Second question on accretion, certainly, I think if you look at Q3, as we mentioned earlier, we are resetting Cavium side of the revenue to make sure their process is aligned with our process, so we can be more efficiently run the combined business going forward. We do expect the cushion in fiscal 2020 and frankly if we diligently manage our $200 million synergy achieving plan and also really drive top-line revenue growth, we do see double-digit accretion when we get access in fiscal 2020.
So we are very optimistic about our capability to run the business, as you know, we have the track record as the company to really drive the efficiency and also drive the top-line revenue growth.
Thanks, Matt. Thanks, Jean.
Thank you. And our next question comes from Quinn Bolton with Needham and Company. Your line is now open.
Hi, Matt and Jean, thank you for the -- all the detail on Cavium. Just wanted to come back with that you had sold the MontaVista business, but can you say what have you done with the XPliant business?
Sure, I can take that. So, hi Quinn. So on XPliant that product line and team and critical IT have been largely integrated into the Marvell switching team. So as you guys know, we have a large successful switching group inside of Marvell, there was a lot of discussion and integration planning on R&D on how to take the roadmap forward. And I think based on -- and it was joint decision between Cavium team and Marvell team that everybody agreed that the Prestera architecture ROS that we provide was the right way to go.
And so we’re going to drive that one forward, so that business has now been folded in. Clearly there is some revenue headwind on the XPliant piece, as we mentioned because once this was even -- once actually acquisition was even announced I mean I think customers who were looking at both sort of were wondering and that definitely had a pause and that is resulting in some of those design win probably ramping down faster than we thought, certainly not getting new ones during this timeframe.
So Cavium as Jean mentioned, MontaVista plus XPliant is about $20 million a year run rate MontaVista out and XPliant will wind down, although we’ll support it any customer that’s designed it in or is in the process of designing in we’re going to support them with our larger engineering team, but that’s how you should think about XPliant it’s not a standalone business anymore, it’s just run as part of Marvell switching.

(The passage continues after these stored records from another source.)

-- ==== Sys2Proof/Machine/Access.lean ====
section
/-! DEFINITION. What a register shows on a read where it shows the state of its block, and which writes the register's own rules refuse (R13 to R15, R358, R381, R418 and the register tables of every chapter). -/

namespace Sys2Proof.Machine

/-- A register's value with some of its fields replaced, each given as its bits and its value. -/
def showFlds (v : DWord) (l : List (Nat × Nat × Nat)) : DWord := l.foldl (fun v f => putBits v f.1 f.2.1 f.2.2) v

/-! #### Values shown -/

/-- Whether a block could be isolated (R358): no handshake is in flight at its ports, no access waits on the register bus, no leased access is pending. -/
def State.blockIdle (s : State) (b : Nat) : Bool :=
  s.rst.stuck.isEmpty && (match b with
    | 0 => s.prs.waiting.isEmpty && s.prs.chives.keys.all (fun c => decide ((s.chive c).phase = .idle))
    | 1 => s.rul.lookups.isEmpty && s.rul.misses.isEmpty && s.rul.sweepTs.isNone && s.rul.emCmd.isNone
    | 2 => s.sfe.queue.isEmpty && s.waitingSeg.isNone && s.sfe.order.isEmpty && s.sfe.loading.isEmpty
      && s.sfe.rows.cells.all (fun c => decide (c.2.st ≠ .taken) || c.2.job.isSome)
    | 3 => s.erp.results.isEmpty
    | 4 => !s.num.installing
    | 5 => (List.range 4).all (fun n => decide ((s.adp.jobs.get n).st ≠ 2) && decide ((s.adp.jobs.get n).st ≠ 3))
    | _ => s.osl.arrived.isEmpty && (List.range 16).all (fun l => (s.link l).waiting.isEmpty)
      && (List.range 6).all (fun d => (s.osl.dirs.get d).heldBack.isEmpty))

/-- The valid capsule header and body of the boot flash (R375, R376). -/
def Flash.capsuleOk (f : Flash) : Bool :=
  let c := f.capsule
  let n := le c 16 4
  decide (le c 0 2 = 0xC7AB) && decide (byteAt c 2 = 1) && decide (64 ≤ n) && decide (n ≤ 1048576)
    && decide (n ≤ c.length) && decide (le c 32 4 = crc32c (slice c 64 (n - 64)))

/-- What the RST and PAC registers show (13, 14). -/
def State.shownRst (s : State) (b : Nat) (i : Nat) (v : DWord) : DWord :=
  if b = Reg.RST_STAT then showFlds v [(4, 4, b2n s.coreReadyBit)]
  else if b = Reg.RST_IDLE then
    showFlds v [(6, 0, (List.range 7).foldl (fun n k => n ||| b2n (s.blockIdle k) <<< k) 0)]
  else if b = Reg.PAC_STAT then
    showFlds v [(9, 0, s.pow.mv), (10, 10, b2n s.pow.running), (11, 11, b2n s.pow.pendTarget.isSome),
      (13, 13, b2n s.pow.capOver), (14, 14, b2n (decide (s.pow.gate ≠ 0))), (15, 15, b2n s.pow.throttle)]
  else if b = Reg.PAC_POWER then showFlds v [(15, 0, s.avgPower), (31, 16, s.lastPower)]
  else if b = Reg.PAC_FLD_STATE 0 then showFlds v [(1, 0, (s.fieldPow i).st)]
  else if b = Reg.PAC_DEV_STATE then showFlds v [(0, 0, b2n s.pow.idle)]
  else if b = Reg.PAC_GATE then showFlds v [(16, 0, s.pow.gate)]
  else v

/-- What the THY and MAC registers show (02). Ports above the count for the mode read zero. -/
def State.shownMac (s : State) (b : Nat) (i : Nat) (v : DWord) : DWord :=
  if Reg.MAC_PORT_CTRL 0 ≤ b ∧ b < Reg.MAC_PAIR_CTRL 0 ∧ s.portCount ≤ i then 0
  else if b = Reg.THY_STAT then showFlds v [(1, 0, s.lockState)]
  else if b = Reg.THY_TIME then s.thyme
  else if b = Reg.THY_ADJ_PHASE then (ofInt32 s.slewRemainder).setWidth 64
  else if b = Reg.MAC_PORT_STAT 0 then
    let p := s.port i
    showFlds v [(0, 0, b2n p.pcsLock), (1, 1, b2n p.linkUp),
      (2, 2, b2n (decide (s.now10 < p.pauseUntil) || p.pfcUntil.any (fun t => decide (s.now10 < t))))]
  else if b = Reg.MAC_BYP_STAT 0 then
    let code := match (s.pair i).st with
      | .engaged => 0
      | .opening => 1
      | .open => 2
    showFlds v [(1, 0, code), (2, 2, b2n (s.bypPin i)), (3, 3, b2n (s.hbFresh i))]
  else v

/-- The word of the bank that is not active (R61). -/
def State.progWinRead (s : State) (i : Nat) : DWord := if s.prs.active = 0 then s.prs.bank1.get i else s.prs.bank0.get i

/-- What a field that names what drains shows while nothing drains: its reset value 0 before the first commit, and then an open value. -/
def idleDrain (reg count : Nat) : Nat := if count = 0 then 0 else Config.idleDrain reg count

/-- What the PRS and RUL registers show (03, 04). -/
def State.shownRul (s : State) (b : Nat) (i : Nat) (v : DWord) : DWord :=
  if b = Reg.PRS_PROG_STAT then showFlds v [(0, 0, s.prs.active), (1, 1, b2n s.prs.draining), (3, 3, b2n s.prs.loaded)]
  else if b = Reg.PRS_CHIVE_BUSY then
    showFlds v [(8, 0, (s.prs.chives.keys.filter (fun c => decide ((s.chive c).phase ≠ .idle))).length)]
  else if b = Reg.PRS_PROG_WIN 0 then s.progWinRead i
  else if b = Reg.RUL_VER_STAT then
    let r := s.rul
    showFlds v [(3, 0, r.current), (7, 4, r.staged), (11, 8, r.draining.getD (idleDrain b r.commitSeq.toNat)), (12, 12, b2n r.draining.isSome),
      (13, 13, b2n r.pending.isSome), (31, 16, r.commitSeq.toNat)]
  else if b = Reg.RUL_EM_COUNT then showFlds v [(21, 0, s.rul.em.cells.foldl (fun n c => n + c.2.length) 0)]
  else if b = Reg.RUL_CNT_VALUE then s.counterValue (s.fld Reg.RUL_CNT_SEL_index)
  else v

/-- What the FAB and NUM registers show (07, 08). -/
def State.shownFab (s : State) (b : Nat) (idx : List Nat) (v : DWord) : DWord :=
  let f := idx.headD 0
  if b = Reg.FAB_FIELD_STAT 0 then
    showFlds v [(0, 0, b2n (s.field f).adaptation), (8, 1, (s.fieldPlots f).length),
      (19, 9, ((fieldTiles f).filter (fun t => (s.tile t).plot.isNone)).length)]
  else if b = Reg.FAB_COMMIT_STAT 0 then
    let x := s.field f
    showFlds v [(15, 0, x.seq.toNat), (17, 16, x.applied), (18, 18, b2n x.running.isSome), (19, 19, b2n x.pending.isSome)]
  else if b = Reg.FAB_ROWMAP 0 then
    showFlds v [(31, 0, (s.repField f).map.rows.foldl (fun n r => n ||| 1 <<< r) 0)]
  else if b = Reg.FAB_COLSKIP 0 0 then
    let r := (idx[1]?).getD 0
    let m := (s.repField f).map
    let top := if r = 0 then b2n (m.rows.contains 32) + 2 * b2n (m.rows.contains 33) else 0
    showFlds v [(5, 0, m.cols.get r), (31, 30, top)]
  else if b = Reg.NUM_EPOCH_STAT then
    showFlds v [(15, 0, s.num.current), (16, 16, b2n s.num.installing), (17, 17, b2n s.num.draining.isSome),
      (18, 18, b2n s.num.pending)]
  else if b = Reg.NUM_EPOCH_DRAIN then showFlds v [(15, 0, s.num.draining.getD (idleDrain b s.num.current))]
  else v

/-- The time left to the expiry of a job's grants (10): none is 0, no term is all ones. -/
def State.grantLeft (s : State) (j : Job) : Nat :=
  match j.grants with
  | [] => 0
  | (_, none) :: _ => 0xFFFFFFFF
  | (_, some t) :: _ => min 0xFFFFFFFE (t - s.now)

/-- What the BAY and ADP registers show (09, 10). -/
def State.shownBay (s : State) (b : Nat) (i : Nat) (v : DWord) : DWord :=
  let j := s.adp.jobs.get i
  if b = Reg.BAY_STAT then
    showFlds v [(8, 0, s.residents.length), (11, 9, s.pagesRunning),
      (15, 12, (List.range 4).foldl (fun n f => n ||| b2n (!(s.field f).adaptation) <<< f) 0)]
  else if b = Reg.ADP_JOB_STAT 0 then
    showFlds v [(1, 0, j.st), (7, 4, j.grants.foldl (fun n g => n ||| 1 <<< g.1) 0), (11, 8, j.cause), (31, 16, j.tEpoch)]
  else if b = Reg.ADP_JOB_STEP 0 then showFlds v [(25, 0, j.step)]
  else if b = Reg.ADP_JOB_CKPT_SEQ 0 then showFlds v [(31, 0, j.ckpt)]
  else if b = Reg.ADP_JOB_GRANT_LEFT 0 then showFlds v [(31, 0, s.grantLeft j)]
  else v

/-- What the per-domain registers show of the domain that HIF_DOM_SEL names (R274, R275, R290): the epoch in force and the staged rights. -/
def State.shownDom (s : State) (b : Nat) (i : Nat) (v : DWord) : DWord :=
  let d := s.hif.doms.get (s.fld Reg.HIF_DOM_SEL_domain)
  let w := d.staged.wins.get i
  if b = Reg.HIF_DOM_EPOCH then showFlds v [(15, 0, d.epoch)]
  else if b = Reg.HIF_DOM_FLAGS then showFlds v [(3, 0, d.staged.flags)]
  else if b = Reg.HIF_DOM_STAT then
    showFlds v [(0, 0, b2n (!d.running)), (1, 1, b2n d.pending.isSome), (2, 2, b2n d.busy)]
  else if b = Reg.HIF_DOM_WIN_BASE 0 then
    showFlds v [(0, 0, b2n w.read), (1, 1, b2n w.write), (2, 2, b2n w.valid), (63, 12, w.base >>> 12)]
  else if b = Reg.HIF_DOM_WIN_LEN 0 then showFlds v [(63, 12, w.len >>> 12)]
  else if b = Reg.HIF_DOM_MSET 0 then showFlds v [(31, 0, (d.staged.mset.get i).toNat)]
  else v

/-- What the OSL registers show (12). -/
def State.shownOsl (s : State) (b : Nat) (i : Nat) (v : DWord) : DWord :=
  if b = Reg.OSL_LBYP_STAT then showFlds v [(7, 0, if s.scanDrives then 0 else s.osl.pins.toNat)]
  else if b = Reg.OSL_PROG_STATE then
    showFlds v [(31, 0, (List.range 16).foldl (fun n p => n ||| (s.prog p).st <<< (2 * p)) 0)]
  else if b = Reg.OSL_LINK_STAT 0 then
    let k := s.link i
    showFlds v [(2, 0, k.st), (4, 3, k.width), (7, 5, k.fail), (22, 8, (k.peer.getD 0).toNat), (23, 23, b2n k.peer.isSome),
      (27, 24, k.good.toNat)]
  else v

/-- What the REP registers show (15). -/
def State.shownRep (s : State) (b : Nat) (idx : List Nat) (v : DWord) : DWord :=
  let f := idx.headD 0
  if b = Reg.REP_FAULT_STAT then showFlds v [(8, 0, s.rep.log.length)]
  else if b = Reg.REP_CAPSULE_STAT then
    let ok := s.rst.flash.capsuleOk
    let c := s.rst.flash.capsule
    showFlds v [(0, 0, b2n ok), (1, 1, b2n s.rep.capturing.isSome), (2, 2, b2n s.rep.storing.isSome),
      (6, 3, if ok then byteAt c 3 else 0), (31, 16, if ok then le c 4 2 else 0)]
  else if b = Reg.REP_FIELD_STAT 0 then
    let r := s.repField f
    let st := if r.running.isSome then 1 else if r.degraded then 2 else 0
    showFlds v [(1, 0, st), (9, 2, min 255 r.defects.length), (20, 10, r.retired.length), (21, 21, b2n r.running.isSome),
      (22, 22, b2n r.pending.isSome)]
  else if b = Reg.REP_RETIRED 0 0 then
    let y := (idx[1]?).getD 0
    showFlds v [(31, 0, (List.range 32).foldl (fun n x => n ||| b2n ((s.repField f).retired.contains (fieldTile f x y)) <<< x) 0)]
  else v

/-- The value a register shows (R13): write-only fields read zero, and a field that shows its block's state shows it. -/
def State.shown (s : State) (l : Loc) : DWord :=
  let b := l.reg.base
  let i := l.idx.headD 0
  let v := s.reg l.key &&& ~~~ l.reg.accMask .wo
  if b < 0x300000 then s.shownRst b i v
  else if b < 0x600000 then s.shownMac b i v
  else if b < 0xC00000 then s.shownRul b i v
  else if b < 0x1000000 then v
  else if b < 0x1500000 then s.shownFab b l.idx v
  else if b < 0x1700000 then s.shownBay b i v
  else if b < 0x1800000 then s.shownDom b i v
  else if b < 0x1A00000 then s.shownOsl b i v
  else s.shownRep b l.idx v

/-! #### Writes refused -/

/-- Registers of one number with a range; the last says whether 0 is taken as well. -/
def rangeRegs : List (Nat × Nat × Nat × Bool) := [
  (Reg.MAC_BYP_HB_TIMEOUT 0, 1000000, 4000000000, false),
  (Reg.MAC_BYP_OPEN_WAIT 0, 1000000, 4000000000, false),
  (Reg.THY_PPS_OUT_W, 1000, 500000000, false),
  (Reg.PRS_EXC_BURST 0, 1, 65535, false),
  (Reg.RUL_MIRROR_WAIT, 1000, 10000000, false),
  (Reg.RUL_CNT_PERIOD, 100000, 16000000, false),
  (Reg.ERP_REMOTE_WAIT, 1000, 10000000, false),
  (Reg.ERP_ARB_GUARD, 100, 1000000, false),
  (Reg.SFE_HOST_BURST, 1, 65535, false),
  (Reg.SFE_PACK_WAIT 0, 0, 1000000, true),
  (Reg.FAB_QD_PERIOD, 1000, 100000000, true),
  (Reg.BAY_PLOT_STALL, 100000, 4000000000, false),
  (Reg.BAY_PIN_TERM, 1000000, 4000000000, true),
  (Reg.BAY_PAGE_MAX, 1, 4, false),
  (Reg.ADP_GRANT_TERM, 1000000, 4000000000, true),
  (Reg.OSL_ABSENT_NS, 100000, 100000000, false),
  (Reg.OSL_RETRY_NS, 1000000, 4000000000, false),
  (Reg.PAC_STEP, 1, 20, false),
  (Reg.PAC_DWELL_QUIET, 100, 1000000, false),
  (Reg.PAC_DWELL_RET, 10000, 100000000, false),
  (Reg.PAC_DWELL_OFF, 1000000, 4000000000, false),
  (Reg.REP_WDOG_NS, 1000, 10000000, false),
  (Reg.REP_CE_THR, 1, 65535, false)]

Great. And then follow-up, at Analyst Day for the core Marvell storage business I think you were targeting about a 3% growth rate for that business on a both combined HDD, SDD. As you bring in the fiber channel business form Cavium, does that 3% CAGR changed at all?
So we’ll give you update on our upcoming Analyst Day. But it should change much. Matt, just mentioned both HDD and the fiber channel they're mature business they generate tremendous cash flow and we are going to drive the businesses to grow flattish with the market as both of those business. And so, we'll share more during our Investor Day about the prospect of our storage business.
Yes, I think that's the right forum. If you go back to the last one, a lot changed from now to then right I think SSD has significantly outperformed sort of where we thought it would be back then as a market in our own business. And I think Marvell storage overall has actually done better than we saw. So I think that's the right form we’ll have more time under our belt. And we can give you the full view of the storage portfolio. But…
Great, thank you.
Thank you. This concludes today's Q&A. I would now like to turn the call back over to Ashish Saran for closing remarks.
Thanks everyone for joining us today. And we look forward to talking to you all again next quarter. Thank you and good bye.
Ladies and gentlemen thank you for participating in today's conference. This does conclude the program. You may all disconnect. Everyone have a great day.